- [WHAT YOU SHOULD DO] Each line of the material that mentions the word "sequence" is to be copied.

- [EXCERPTED RECORDS]

-- ==== Sys2Proof/Machine/Ops.lean ====
section
/-! DEFINITION. The named operations over the buffers and the registers: one byte, a run of bytes, the checked accesses
MemRead and MemWrite (spec/00_scope.md R12), the named updates of State, and the completion of a command: respond, and
raise, the block's only form of exception (R12, spec/60_exceptions.md R141, R149: nothing is saved, no mode changes,
no vector is taken, and there is no return from one). -/

namespace Sys2Proof.Machine

/-- What an index that nothing has written reads as: no value (R29, R30). DESIGN CHOICE, log entry 4; safe. -/
def Memory.unlisted : Option Byte := none

/-- The byte at an index. -/
def Memory.read : Memory → Nat → Option Byte
  | [], _ => Memory.unlisted
  | c :: rest, a => if c.1 = a then some c.2 else Memory.read rest a

/-- A buffer with one byte written, in canonical form. -/
def Memory.write : Memory → Nat → Byte → Memory
  | [], a, b => [(a, b)]
  | c :: rest, a, b =>
    if a < c.1 then (a, b) :: c :: rest
    else if a = c.1 then (a, b) :: rest
    else c :: Memory.write rest a b

/-- The `n` bytes from an index up, if every one has a value. -/
def Memory.readBytes (m : Memory) (a : Nat) : Nat → Option (List Byte)
  | 0 => some []
  | n + 1 =>
    match m.read a, Memory.readBytes m (a + 1) n with
    | some b, some bs => some (b :: bs)
    | _, _ => none

/-- A buffer with a run of bytes written from an index up. -/
def Memory.writeBytes (m : Memory) (a : Nat) : List Byte → Memory
  | [] => m
  | b :: bs => Memory.writeBytes (m.write a b) (a + 1) bs

/-- MemRead(S:a, n) on a buffer of `size` bytes (R12). -/
def memRead (m : Memory) (size a n : Nat) : Except Fault (List Byte) :=
  if a + n ≤ size then
    match m.readBytes a n with
    | some bs => .ok bs
    | none => .error .unwrittenByte
  else .error .bufferIndex

/-- MemWrite(S:a, n, s) on a buffer of `size` bytes (R12). -/
def memWrite (m : Memory) (size a : Nat) (bs : List Byte) : Except Fault Memory :=
  if a + bs.length ≤ size then .ok (m.writeBytes a bs) else .error .bufferIndex

/-- Go on with an access's result, or stop with its fault. -/
def orFault {α : Type} (r : Except Fault α) (k : α → Result) : Result :=
  match r with
  | .ok x => k x
  | .error f => .fault f

/-- The number of a status (R140). -/
def Status.code : Status → BitVec 4
  | .ok => 0x0
  | .incomplete => 0x1
  | .overflow => 0x2
  | .checksumInvalid => 0x3
  | .delivered => 0x4
  | .capacityExceeded => 0x5
  | .noPacket => 0x6
  | .outOfData => 0x7
  | .illegalCommand => 0x8

/-- Complete the command in progress with a status and a result (R12 `respond`). -/
def State.respond (s : State) (st : Status) (v : Word) : State :=
  { s with status := st.code, result := v, busy := false }

/-- Complete the command in progress with a raised status, result 0 and nothing else changed (R12 `raise`, R141). -/
def State.raise (s : State) (st : Status) : State := s.respond st 0

/-- Write TXB and TX_LEN. A cursor is 8 bits and its arithmetic is exact (R10, R11): the value is below 256 wherever a rule
writes it (log entry 9). -/
def State.setTx (s : State) (m : Memory) (n : Nat) : State :=
  { s with txb := m, txLen := BitVec.ofNat 8 n }

/-- Append to TOUT as one write (R47). -/
def State.emit (s : State) (bs : List Byte) : State := { s with tout := s.tout ++ bs }

/-- The first three effects of the micro-step (R124): a byte has left TIN, PKT_VALID is 0, RXB is `m`. -/
def State.takeByte (s : State) (rest : List Byte) (m : Memory) : State :=
  { s with tin := rest, pktValid := false, rxb := m }

/-- Write RX_IDX (R21). -/
def State.setRxIdx (s : State) (n : Nat) : State := { s with rxIdx := BitVec.ofNat 8 n }

/-- Write RX_OVF (R22). -/
def State.setRxOvf (s : State) (b : Bool) : State := { s with rxOvf := b }

/-- Write RX_LEN (R23). -/
def State.setRxLen (s : State) (n : Nat) : State := { s with rxLen := BitVec.ofNat 8 n }

/-- Write RXB (R20). -/
def State.setRxb (s : State) (m : Memory) : State := { s with rxb := m }

/-- Dispatch a validated packet of `n` payload bytes: the three writes of R129. -/
def State.deliver (s : State) (n : Nat) : State :=
  { s with rxLen := BitVec.ofNat 8 n, extractPos := 0, pktValid := true }

/-- Write EXTRACT_POS (R24). -/
def State.setExtractPos (s : State) (n : Nat) : State := { s with extractPos := BitVec.ofNat 8 n }

/-- The host presents a command: CMD and ARG take it and a command is in progress (R61). STATUS and RESULT keep the last
response until this command completes, and CMD and ARG stay after that: R17 lets none of the four hold a value across
commands and leaves open what they show there. DESIGN CHOICE, log entry 19; unsafe. -/
def State.present (s : State) (c : Command) : State := { s with cmd := c.cmd, arg := c.arg, busy := true }

/-- Write TIN (R46). -/
def State.setTin (s : State) (bs : List Byte) : State := { s with tin := bs }

/-- Write TOUT (R47). -/
def State.setTout (s : State) (bs : List Byte) : State := { s with tout := bs }

/-- Write the environment's listed turns. -/
def State.setScript (s : State) (ts : List Turn) : State := { s with script := ts }

/-- Write what the environment does after its listed turns. -/
def State.setOnward (s : State) (o : Onward) : State := { s with onward := o }

/-- Reset (R160): every item of R15 takes its reset value; CAP, REV, TIN, TOUT and the environment's turns stay (R161,
R162). The transaction registers go to their values at reset: DESIGN CHOICE, log entry 2. -/
def State.afterReset (s : State) : State :=
  { State.resetOf s.cfg with tin := s.tin, tout := s.tout, script := s.script, onward := s.onward }

end Sys2Proof.Machine
end

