-- ==== Sys2Proof/Machine/Receive.lean ====
section
/-! DEFINITION. The receive path: the micro-step, frame completion and RECV (spec/44_receive.md R124 to R130). -/

namespace Sys2Proof.Machine

/-- FinishFrame(L) (R125 to R129), on the state in which RX_LEN = L and RX_IDX = 0. The value `raw` is the scratch buffer
SCR (spec/10_state.md R26). -/
def finishFrame (l : Nat) (s : State) : Except Fault (State × Status) :=
  if s.rxOvf then .ok (s.setRxOvf false, .overflow)
  else if l < 3 then .ok (s, .checksumInvalid)
  else
    match memRead s.rxb s.cfg.rxcap 0 l with
    | .error f => .error f
    | .ok enc =>
      let raw := decodeFrame enc
      match memWrite s.rxb s.cfg.rxcap 0 raw with
      | .error f => .error f
      | .ok m =>
        let t := (s.setRxb m).setRxLen (l - 2)
        if validate raw then .ok (t.deliver (l - 3), .delivered) else .ok (t, .checksumInvalid)

/-- RxStep (R124) on the byte `b` at TIN's head, `rest` behind it: the state after it, and the frame's outcome when `b` was
a terminator. -/
def rxStep (b : Byte) (rest : List Byte) (s : State) : Except Fault (State × Option Status) :=
  let i := s.rxIdx.toNat
  match memWrite s.rxb s.cfg.rxcap i [b] with
  | .error f => .error f
  | .ok m =>
    let t := s.takeByte rest m
    if b = terminator then
      match finishFrame (i + 1) ((t.setRxLen (i + 1)).setRxIdx 0) with
      | .error f => .error f
      | .ok (u, st) => .ok (u, some st)
    else if i < s.cfg.rxcap - 1 then .ok (t.setRxIdx (i + 1), none)
    else .ok (t.setRxOvf true, none)

/-- How RECEIVE completes with the outcome of a frame (R130): the payload length when it was delivered, 0 otherwise. -/
def completeRecv (t : State) (st : Status) : State :=
  match st with
  | .delivered => t.respond .delivered (t.rxLen.setWidth 32)
  | _ => t.respond st 0

/-- RECV (R130): ONE iteration of its loop, which is one atomic step (spec/20_memory.md R54). The command stays in
progress until TIN is empty or a frame completes, and the block's next step is its next iteration (log entry 6). -/
def execRecv (s : State) : Result :=
  match s.tin with
  | [] => .next (s.respond .incomplete 0)
  | b :: rest =>
    match rxStep b rest s with
    | .error f => .fault f
    | .ok (t, none) => .next t
    | .ok (t, some st) => .next (completeRecv t st)

end Sys2Proof.Machine
end

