-- ==== Sys2Proof/Safety.lean ====
section
/-! DEFINITION. What a safe state is: the invariants of spec/10_state.md R31 and R25 and of spec/40_codec.md R90, and the terms
in which claims about whole frames and packets are stated (spec/40_codec.md R85, R92; spec/43_send.md R118;
spec/44_receive.md R136). -/

namespace Sys2Proof

open Sys2Proof.Machine

/-- The invariant of every reachable state: clauses (a) to (f) of R31, no cursor past the bytes written (R30), the buffers
canonical and inside their sizes (R44), and STATUS one of the produced codes (R140). -/
structure StateInv (s : State) : Prop where
  /-- TXB is canonical. -/
  txWf : s.txb.wf
  /-- TXB holds indices 0..CAP-1 only (R44). -/
  txInside : ∀ c ∈ s.txb, c.1 < s.cfg.capacity
  /-- The bytes TXB[0..TX_LEN) were written (R30). -/
  txWritten : ∀ a, a < s.txLen.toNat → (s.txb.read a).isSome = true
  /-- R31(a): TX_LEN ≤ CAP - 1 if CAP ≥ 1, and TX_LEN = 0 if CAP = 0. -/
  txCursor : (1 ≤ s.cfg.capacity → s.txLen.toNat ≤ s.cfg.capacity - 1) ∧ (s.cfg.capacity = 0 → s.txLen.toNat = 0)
  /-- RXB is canonical. -/
  rxWf : s.rxb.wf
  /-- RXB holds indices 0..RXCAP-1 only (R44). -/
  rxInside : ∀ c ∈ s.rxb, c.1 < s.cfg.rxcap
  /-- The bytes RXB[0..RX_IDX) were written (R30). -/
  rxWritten : ∀ a, a < s.rxIdx.toNat → (s.rxb.read a).isSome = true
  /-- The payload RXB[0..RX_LEN) of a delivered packet was written (R30). -/
  rxPayload : s.pktValid = true → ∀ a, a < s.rxLen.toNat → (s.rxb.read a).isSome = true
  /-- R31(b). -/
  rxCursor : s.rxIdx.toNat ≤ s.cfg.rxcap - 1
  /-- R31(c). -/
  rxOverflow : s.rxOvf = true → s.rxIdx.toNat = s.cfg.rxcap - 1
  /-- R31(d); RX_LEN ≤ CAP - 1 is written RX_LEN + 1 ≤ CAP, since no packet exists when CAP = 0. -/
  packet : s.pktValid = true → s.rxOvf = false ∧ s.rxIdx.toNat = 0 ∧ s.rxLen.toNat + 1 ≤ s.cfg.capacity ∧
    s.extractPos.toNat ≤ s.rxLen.toNat
  /-- R31(e). -/
  rxLength : s.rxLen.toNat ≤ s.cfg.rxcap
  /-- R31(f). -/
  extractCursor : (1 ≤ s.cfg.capacity → s.extractPos.toNat ≤ s.cfg.capacity - 1) ∧
    (s.cfg.capacity = 0 → s.extractPos.toNat = 0)
  /-- The codes 0x9..0xF are never produced (R140). -/
  statusKnown : s.status.toNat ≤ 8

/-- No byte of the frame being received is 0x00 (R90, R93): RXB[0..RX_IDX) holds no terminator. -/
def FrameZeroFree (s : State) : Prop := ∀ a, a < s.rxIdx.toNat → s.rxb.read a ≠ some terminator

/-- PKT_VALID = 1 only while RXB holds a payload of RX_LEN bytes with its checksum byte behind it (R25). -/
def PacketValidated (s : State) : Prop :=
  s.pktValid = true → ∃ bs, s.rxb.readBytes 0 (s.rxLen.toNat + 1) = some bs ∧ validate bs = true

/-- A position of Encode's output that holds a block-length byte (R85(c)): 0, and i+1 for every raw zero at i. -/
def IsMarker (raw : List Byte) (p : Nat) : Prop := p = 0 ∨ ∃ i, p = i + 1 ∧ raw[i]? = some 0#8

/-- The block-length chain of `f` from position `p` lands exactly on the last position of `f` (R92(iii)). -/
inductive ChainLands (f : List Byte) : Nat → Prop where
  | last (p : Nat) : p + 1 = f.length → ChainLands f p
  | hop (p : Nat) (v : Byte) : p + 1 < f.length → f[p]? = some v → ChainLands f (p + v.toNat) → ChainLands f p

/-- A well-formed frame (R92). -/
def WellFormedFrame (f : List Byte) : Prop :=
  2 ≤ f.length ∧ f.length ≤ 254 ∧ f[f.length - 1]? = some terminator ∧
    (∀ j, j < f.length - 1 → f[j]? ≠ some terminator) ∧ ChainLands f 0

/-- One bit of one byte of a sequence flipped (R103). -/
def flipBit (s : List Byte) (i k : Nat) : List Byte :=
  s.modify i fun b => b ^^^ BitVec.ofNat 8 (2 ^ k)

/-- A field as the host appends it: a width and an ARG word whose low lanes are its image (R118). -/
abbrev TypedField := Width × Word

/-- The payload bytes of a sequence of fields: P of R118. -/
def payloadOf (rev : Bool) (fs : List TypedField) : List Byte :=
  fs.flatMap fun f => reverseField rev f.1 (argImage f.1 f.2)

/-- The host's turn that appends a field. -/
def addTurn (f : TypedField) : Turn := .issue (encode (addFieldInstr f.2 f.1))

/-- The host's turn that extracts a field of the same width. -/
def extractTurn (f : TypedField) : Turn := .issue (encode (extractFieldInstr f.1))

/-- The machine run for `k` steps; it stops at the first fault or refusal. -/
def runSteps : Nat → State → Result
  | 0, s => .next s
  | k + 1, s =>
    match step s with
    | .next t => runSteps k t
    | .fault f => .fault f
    | .refused r => .refused r

/-- It is the block's turn at `s`, and it moves from `u`: the environment has no turn, or the host waits with a command or a
reset, or a `block` turn is taken, which leaves `u` (log entry 3). The host waits only while a command is in progress. -/
def BlockMoves (s u : State) : Prop :=
  (s.pending = none ∧ u = s) ∨ (∃ c v, s.pending = some (.issue c, v) ∧ u = s) ∨
    (∃ v, s.pending = some (.reset, v) ∧ u = s) ∨ s.pending = some (.block, u)

/-- A RECV in progress while the environment has no turn: only the block moves, one micro-step a step. -/
def RecvRunsAlone (s : State) : Prop := s.busy = true ∧ s.cmd = 0x30 ∧ s.pending = none

/-- Turns that append bytes, each as fast as the block consumes one (spec/70_reset_and_hazards.md R166). -/
def feedTurns (bs : List Byte) : List Turn := bs.flatMap fun b => [.arrive b, .block]

/-- The commands of the send path (spec/43_send.md). -/
def sendSide : Instr → Bool
  | .addf1 _ => true
  | .addf2 _ => true
  | .addf4 _ => true
  | .send => true
  | .recv => false
  | .extf1 => false
  | .extf2 => false
  | .extf4 => false
  | .rdreg _ => false

/-- The commands of the receive path (spec/44_receive.md). -/
def receiveSide : Instr → Bool
  | .addf1 _ => false
  | .addf2 _ => false
  | .addf4 _ => false
  | .send => false
  | .recv => true
  | .extf1 => true
  | .extf2 => true
  | .extf4 => true
  | .rdreg _ => false

/-- `s` with the receive state of `r` (spec/44_receive.md R123). -/
def withReceiveState (s r : State) : State :=
  { s with rxb := r.rxb, rxIdx := r.rxIdx, rxOvf := r.rxOvf, rxLen := r.rxLen, extractPos := r.extractPos,
           pktValid := r.pktValid, tin := r.tin }

/-- `s` with the send state of `r` (spec/10_state.md R18, R19; spec/20_memory.md R47). -/
def withSendState (s r : State) : State := { s with txb := r.txb, txLen := r.txLen, tout := r.tout }

/-- Decode carried out in the buffer itself (R26, R88): from position `i`, `n` bytes are read at `i` upwards, and each decoded
byte is written one position lower; none if a byte has no value. -/
def decodeInPlace (rem : Byte) (i : Nat) : (n : Nat) → Memory → Option Memory
  | 0, m => some m
  | n + 1, m =>
    match m.read i with
    | none => none
    | some e =>
      if rem - 1 = 0#8 then decodeInPlace e (i + 1) n (m.write (i - 1) 0#8)
      else decodeInPlace (rem - 1) (i + 1) n (m.write (i - 1) e)

end Sys2Proof
end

- [RESULT OF THIS TASK]
/-- One bit of one byte of a sequence flipped (R103). -/
/-- The payload bytes of a sequence of fields: P of R118. -/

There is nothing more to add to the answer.